### WORKING DATA
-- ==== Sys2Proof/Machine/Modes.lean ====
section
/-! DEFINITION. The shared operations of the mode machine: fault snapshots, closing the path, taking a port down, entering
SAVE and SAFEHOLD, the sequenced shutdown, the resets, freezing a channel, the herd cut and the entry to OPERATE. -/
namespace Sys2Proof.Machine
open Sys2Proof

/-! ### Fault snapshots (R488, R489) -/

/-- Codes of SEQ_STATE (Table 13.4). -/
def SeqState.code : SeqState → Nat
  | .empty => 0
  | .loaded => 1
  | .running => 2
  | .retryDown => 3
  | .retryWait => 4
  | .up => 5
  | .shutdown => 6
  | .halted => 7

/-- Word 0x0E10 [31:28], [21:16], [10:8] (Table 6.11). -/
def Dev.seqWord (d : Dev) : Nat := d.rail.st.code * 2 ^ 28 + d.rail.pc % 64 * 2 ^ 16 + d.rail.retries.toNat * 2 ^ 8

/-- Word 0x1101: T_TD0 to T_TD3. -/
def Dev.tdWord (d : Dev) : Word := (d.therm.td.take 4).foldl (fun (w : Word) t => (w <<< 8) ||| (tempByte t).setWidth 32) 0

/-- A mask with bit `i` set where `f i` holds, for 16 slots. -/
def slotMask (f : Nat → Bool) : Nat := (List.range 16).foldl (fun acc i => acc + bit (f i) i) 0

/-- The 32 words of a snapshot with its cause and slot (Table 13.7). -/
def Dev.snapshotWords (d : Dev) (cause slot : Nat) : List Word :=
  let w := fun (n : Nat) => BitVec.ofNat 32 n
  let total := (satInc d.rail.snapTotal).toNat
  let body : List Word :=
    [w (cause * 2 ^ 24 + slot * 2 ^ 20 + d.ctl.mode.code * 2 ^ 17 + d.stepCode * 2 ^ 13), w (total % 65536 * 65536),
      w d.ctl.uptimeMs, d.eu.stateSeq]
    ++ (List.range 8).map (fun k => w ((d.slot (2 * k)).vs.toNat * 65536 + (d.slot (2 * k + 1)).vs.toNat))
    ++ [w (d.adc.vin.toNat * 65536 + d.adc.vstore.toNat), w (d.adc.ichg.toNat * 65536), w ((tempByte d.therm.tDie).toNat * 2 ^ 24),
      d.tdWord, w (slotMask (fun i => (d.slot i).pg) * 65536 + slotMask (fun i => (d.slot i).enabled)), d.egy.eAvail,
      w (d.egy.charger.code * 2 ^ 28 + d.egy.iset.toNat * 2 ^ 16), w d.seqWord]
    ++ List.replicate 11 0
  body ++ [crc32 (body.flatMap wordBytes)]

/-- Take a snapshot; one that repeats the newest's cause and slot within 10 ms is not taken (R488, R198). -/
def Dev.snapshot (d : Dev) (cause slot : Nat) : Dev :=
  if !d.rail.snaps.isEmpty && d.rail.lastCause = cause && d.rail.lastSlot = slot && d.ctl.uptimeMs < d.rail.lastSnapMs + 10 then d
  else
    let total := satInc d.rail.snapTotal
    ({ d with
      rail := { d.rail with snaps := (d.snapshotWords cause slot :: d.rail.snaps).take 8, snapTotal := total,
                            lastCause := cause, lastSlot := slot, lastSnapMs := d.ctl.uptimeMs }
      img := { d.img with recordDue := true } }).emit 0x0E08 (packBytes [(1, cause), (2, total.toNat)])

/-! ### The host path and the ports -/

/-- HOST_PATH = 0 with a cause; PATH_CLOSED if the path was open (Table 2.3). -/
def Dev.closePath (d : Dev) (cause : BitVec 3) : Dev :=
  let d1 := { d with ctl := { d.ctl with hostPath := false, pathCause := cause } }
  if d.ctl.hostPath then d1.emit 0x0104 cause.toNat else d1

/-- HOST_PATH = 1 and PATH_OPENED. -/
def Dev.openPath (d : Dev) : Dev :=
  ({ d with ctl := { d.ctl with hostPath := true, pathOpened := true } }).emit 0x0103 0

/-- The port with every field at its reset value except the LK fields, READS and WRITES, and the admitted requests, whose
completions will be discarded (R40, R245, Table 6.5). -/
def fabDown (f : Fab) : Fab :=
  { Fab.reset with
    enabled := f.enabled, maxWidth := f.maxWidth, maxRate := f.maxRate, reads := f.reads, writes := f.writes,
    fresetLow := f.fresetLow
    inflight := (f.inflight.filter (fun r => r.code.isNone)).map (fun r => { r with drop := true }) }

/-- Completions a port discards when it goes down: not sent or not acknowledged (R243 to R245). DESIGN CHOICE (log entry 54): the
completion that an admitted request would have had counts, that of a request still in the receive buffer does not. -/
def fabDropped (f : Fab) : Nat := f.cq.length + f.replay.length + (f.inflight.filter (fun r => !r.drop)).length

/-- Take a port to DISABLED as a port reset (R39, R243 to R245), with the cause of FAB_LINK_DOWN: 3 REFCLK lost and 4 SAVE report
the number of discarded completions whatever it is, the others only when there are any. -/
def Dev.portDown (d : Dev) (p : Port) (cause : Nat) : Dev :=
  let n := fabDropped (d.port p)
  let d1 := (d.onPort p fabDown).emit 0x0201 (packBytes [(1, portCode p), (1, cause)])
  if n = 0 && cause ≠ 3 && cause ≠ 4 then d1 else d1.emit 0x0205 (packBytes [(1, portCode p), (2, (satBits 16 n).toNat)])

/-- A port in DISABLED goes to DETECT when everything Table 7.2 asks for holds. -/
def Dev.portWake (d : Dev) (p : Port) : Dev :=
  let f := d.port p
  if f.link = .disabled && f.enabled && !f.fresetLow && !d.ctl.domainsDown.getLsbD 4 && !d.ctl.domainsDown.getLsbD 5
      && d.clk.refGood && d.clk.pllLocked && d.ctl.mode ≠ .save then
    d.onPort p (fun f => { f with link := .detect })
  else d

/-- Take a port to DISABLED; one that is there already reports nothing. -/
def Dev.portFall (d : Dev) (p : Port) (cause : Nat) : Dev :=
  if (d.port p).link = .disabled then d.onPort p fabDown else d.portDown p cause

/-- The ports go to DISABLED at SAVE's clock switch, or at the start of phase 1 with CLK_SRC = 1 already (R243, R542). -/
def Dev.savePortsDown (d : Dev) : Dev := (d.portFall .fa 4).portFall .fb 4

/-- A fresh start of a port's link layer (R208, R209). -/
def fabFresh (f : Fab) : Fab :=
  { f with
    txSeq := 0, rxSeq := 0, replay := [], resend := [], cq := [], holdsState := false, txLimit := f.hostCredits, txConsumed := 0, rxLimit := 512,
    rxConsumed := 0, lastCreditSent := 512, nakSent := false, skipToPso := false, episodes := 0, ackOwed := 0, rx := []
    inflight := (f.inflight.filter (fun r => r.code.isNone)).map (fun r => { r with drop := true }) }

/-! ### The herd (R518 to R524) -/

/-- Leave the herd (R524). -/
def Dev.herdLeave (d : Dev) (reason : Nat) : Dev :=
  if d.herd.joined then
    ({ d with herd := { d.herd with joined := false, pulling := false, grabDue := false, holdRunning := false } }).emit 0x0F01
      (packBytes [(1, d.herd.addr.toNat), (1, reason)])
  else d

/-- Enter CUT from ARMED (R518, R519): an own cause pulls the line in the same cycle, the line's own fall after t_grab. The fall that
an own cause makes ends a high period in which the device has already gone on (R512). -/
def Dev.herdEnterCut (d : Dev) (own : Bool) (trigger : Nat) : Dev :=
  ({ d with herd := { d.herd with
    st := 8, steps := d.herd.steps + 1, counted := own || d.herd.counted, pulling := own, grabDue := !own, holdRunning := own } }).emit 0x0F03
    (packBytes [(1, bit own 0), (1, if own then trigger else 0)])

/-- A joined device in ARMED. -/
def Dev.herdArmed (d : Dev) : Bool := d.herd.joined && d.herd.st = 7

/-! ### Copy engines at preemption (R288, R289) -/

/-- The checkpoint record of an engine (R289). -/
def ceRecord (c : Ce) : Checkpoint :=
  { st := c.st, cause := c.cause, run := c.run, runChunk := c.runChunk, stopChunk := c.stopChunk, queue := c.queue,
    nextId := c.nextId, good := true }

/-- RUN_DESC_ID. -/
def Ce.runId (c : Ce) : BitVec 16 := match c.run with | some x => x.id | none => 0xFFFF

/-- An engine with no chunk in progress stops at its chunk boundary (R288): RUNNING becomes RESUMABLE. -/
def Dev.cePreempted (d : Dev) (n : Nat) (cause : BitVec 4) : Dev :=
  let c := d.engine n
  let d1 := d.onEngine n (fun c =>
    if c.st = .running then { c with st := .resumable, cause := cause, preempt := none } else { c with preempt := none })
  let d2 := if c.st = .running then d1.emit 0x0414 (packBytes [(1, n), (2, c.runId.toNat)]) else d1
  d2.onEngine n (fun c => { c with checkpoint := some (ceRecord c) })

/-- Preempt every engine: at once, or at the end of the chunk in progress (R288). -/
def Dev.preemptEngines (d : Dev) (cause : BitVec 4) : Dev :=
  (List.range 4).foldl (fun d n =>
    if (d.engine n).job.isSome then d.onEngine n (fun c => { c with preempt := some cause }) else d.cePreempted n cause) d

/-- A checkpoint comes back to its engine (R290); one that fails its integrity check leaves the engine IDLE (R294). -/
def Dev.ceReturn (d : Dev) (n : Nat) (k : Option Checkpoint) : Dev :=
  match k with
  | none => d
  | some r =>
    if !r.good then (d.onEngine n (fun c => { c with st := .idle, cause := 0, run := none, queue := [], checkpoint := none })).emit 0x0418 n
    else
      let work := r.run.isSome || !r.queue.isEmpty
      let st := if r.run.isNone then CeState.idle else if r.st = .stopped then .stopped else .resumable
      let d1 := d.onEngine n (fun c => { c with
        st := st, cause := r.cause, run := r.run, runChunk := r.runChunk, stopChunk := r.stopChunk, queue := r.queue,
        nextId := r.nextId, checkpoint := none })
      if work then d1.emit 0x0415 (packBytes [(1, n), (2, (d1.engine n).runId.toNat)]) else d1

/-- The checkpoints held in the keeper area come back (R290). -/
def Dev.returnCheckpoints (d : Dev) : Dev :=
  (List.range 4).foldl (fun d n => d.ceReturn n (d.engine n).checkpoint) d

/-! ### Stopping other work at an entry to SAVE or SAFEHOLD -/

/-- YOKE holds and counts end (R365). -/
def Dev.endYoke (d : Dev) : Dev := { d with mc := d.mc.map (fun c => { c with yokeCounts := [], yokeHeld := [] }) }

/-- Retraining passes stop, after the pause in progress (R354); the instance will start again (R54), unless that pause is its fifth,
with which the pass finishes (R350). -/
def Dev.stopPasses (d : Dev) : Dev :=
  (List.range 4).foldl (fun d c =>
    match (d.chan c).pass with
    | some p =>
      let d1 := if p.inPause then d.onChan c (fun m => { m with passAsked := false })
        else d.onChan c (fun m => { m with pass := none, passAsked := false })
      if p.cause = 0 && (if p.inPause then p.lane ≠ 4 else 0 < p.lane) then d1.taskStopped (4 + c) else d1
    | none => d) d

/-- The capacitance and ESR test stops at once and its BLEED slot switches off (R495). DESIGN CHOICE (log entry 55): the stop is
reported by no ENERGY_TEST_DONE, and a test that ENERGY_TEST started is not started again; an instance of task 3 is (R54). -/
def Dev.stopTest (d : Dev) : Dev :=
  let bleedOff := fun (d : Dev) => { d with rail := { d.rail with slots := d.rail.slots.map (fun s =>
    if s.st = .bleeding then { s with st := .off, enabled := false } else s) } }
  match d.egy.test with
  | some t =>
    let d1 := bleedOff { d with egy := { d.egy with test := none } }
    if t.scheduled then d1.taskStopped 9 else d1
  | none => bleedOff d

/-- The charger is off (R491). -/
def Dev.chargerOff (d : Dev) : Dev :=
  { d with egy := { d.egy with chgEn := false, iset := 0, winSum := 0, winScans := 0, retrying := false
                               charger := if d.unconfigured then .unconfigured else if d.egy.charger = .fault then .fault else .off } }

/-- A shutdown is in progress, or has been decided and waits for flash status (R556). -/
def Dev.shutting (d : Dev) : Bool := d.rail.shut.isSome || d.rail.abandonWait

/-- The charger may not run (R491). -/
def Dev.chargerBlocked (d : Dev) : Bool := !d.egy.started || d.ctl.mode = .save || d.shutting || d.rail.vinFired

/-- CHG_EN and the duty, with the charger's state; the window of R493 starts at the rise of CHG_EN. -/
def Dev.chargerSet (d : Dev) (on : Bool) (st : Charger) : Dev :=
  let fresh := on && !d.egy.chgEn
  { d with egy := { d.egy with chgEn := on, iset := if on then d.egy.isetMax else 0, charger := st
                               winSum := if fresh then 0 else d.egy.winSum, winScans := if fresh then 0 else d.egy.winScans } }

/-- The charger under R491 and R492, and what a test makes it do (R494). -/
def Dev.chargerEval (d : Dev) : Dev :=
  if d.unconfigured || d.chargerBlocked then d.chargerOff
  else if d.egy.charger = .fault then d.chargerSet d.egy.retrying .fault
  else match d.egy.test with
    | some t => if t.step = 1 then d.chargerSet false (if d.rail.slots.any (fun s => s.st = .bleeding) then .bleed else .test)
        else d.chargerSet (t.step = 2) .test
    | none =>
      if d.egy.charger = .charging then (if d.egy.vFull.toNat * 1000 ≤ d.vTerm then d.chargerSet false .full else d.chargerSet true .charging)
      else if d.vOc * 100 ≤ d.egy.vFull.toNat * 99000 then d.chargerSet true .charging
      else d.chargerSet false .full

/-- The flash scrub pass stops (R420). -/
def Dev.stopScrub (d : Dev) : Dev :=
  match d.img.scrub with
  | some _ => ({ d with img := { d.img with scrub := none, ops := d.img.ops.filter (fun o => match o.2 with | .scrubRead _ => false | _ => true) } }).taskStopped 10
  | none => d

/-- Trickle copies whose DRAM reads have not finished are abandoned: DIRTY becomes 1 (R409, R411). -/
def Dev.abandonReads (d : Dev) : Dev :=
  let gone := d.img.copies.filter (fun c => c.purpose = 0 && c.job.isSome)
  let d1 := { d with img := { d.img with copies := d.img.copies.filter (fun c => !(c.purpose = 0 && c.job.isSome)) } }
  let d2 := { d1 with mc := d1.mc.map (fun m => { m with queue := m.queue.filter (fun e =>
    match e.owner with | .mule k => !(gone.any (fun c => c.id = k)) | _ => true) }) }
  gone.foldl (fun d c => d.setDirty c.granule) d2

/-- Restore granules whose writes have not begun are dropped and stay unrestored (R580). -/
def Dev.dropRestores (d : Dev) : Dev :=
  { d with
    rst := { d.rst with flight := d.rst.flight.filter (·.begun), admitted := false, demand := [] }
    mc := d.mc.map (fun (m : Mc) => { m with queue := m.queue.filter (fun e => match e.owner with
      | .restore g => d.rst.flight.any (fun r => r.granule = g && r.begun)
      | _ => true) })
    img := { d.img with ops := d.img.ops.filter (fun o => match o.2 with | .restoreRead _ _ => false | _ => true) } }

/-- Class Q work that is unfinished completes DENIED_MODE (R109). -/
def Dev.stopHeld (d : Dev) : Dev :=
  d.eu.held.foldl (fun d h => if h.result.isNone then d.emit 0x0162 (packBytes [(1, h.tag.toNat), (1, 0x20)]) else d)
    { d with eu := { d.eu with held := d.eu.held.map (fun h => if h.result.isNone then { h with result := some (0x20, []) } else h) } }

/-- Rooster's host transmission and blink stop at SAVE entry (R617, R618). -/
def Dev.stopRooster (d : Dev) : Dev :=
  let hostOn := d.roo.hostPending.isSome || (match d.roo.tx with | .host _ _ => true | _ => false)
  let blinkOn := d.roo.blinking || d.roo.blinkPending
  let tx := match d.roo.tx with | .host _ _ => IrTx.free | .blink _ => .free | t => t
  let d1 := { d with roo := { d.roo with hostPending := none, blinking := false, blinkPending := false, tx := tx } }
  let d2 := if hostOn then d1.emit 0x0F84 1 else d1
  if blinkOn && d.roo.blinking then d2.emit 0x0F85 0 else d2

### AIM OF THE EXERCISE
Look through the entries above, and wherever a line holds the string "which", copy it.

### TASK OUTPUT
an own cause makes ends a high period in which the device has already gone on (R512). -/
with which the pass finishes (R350). -/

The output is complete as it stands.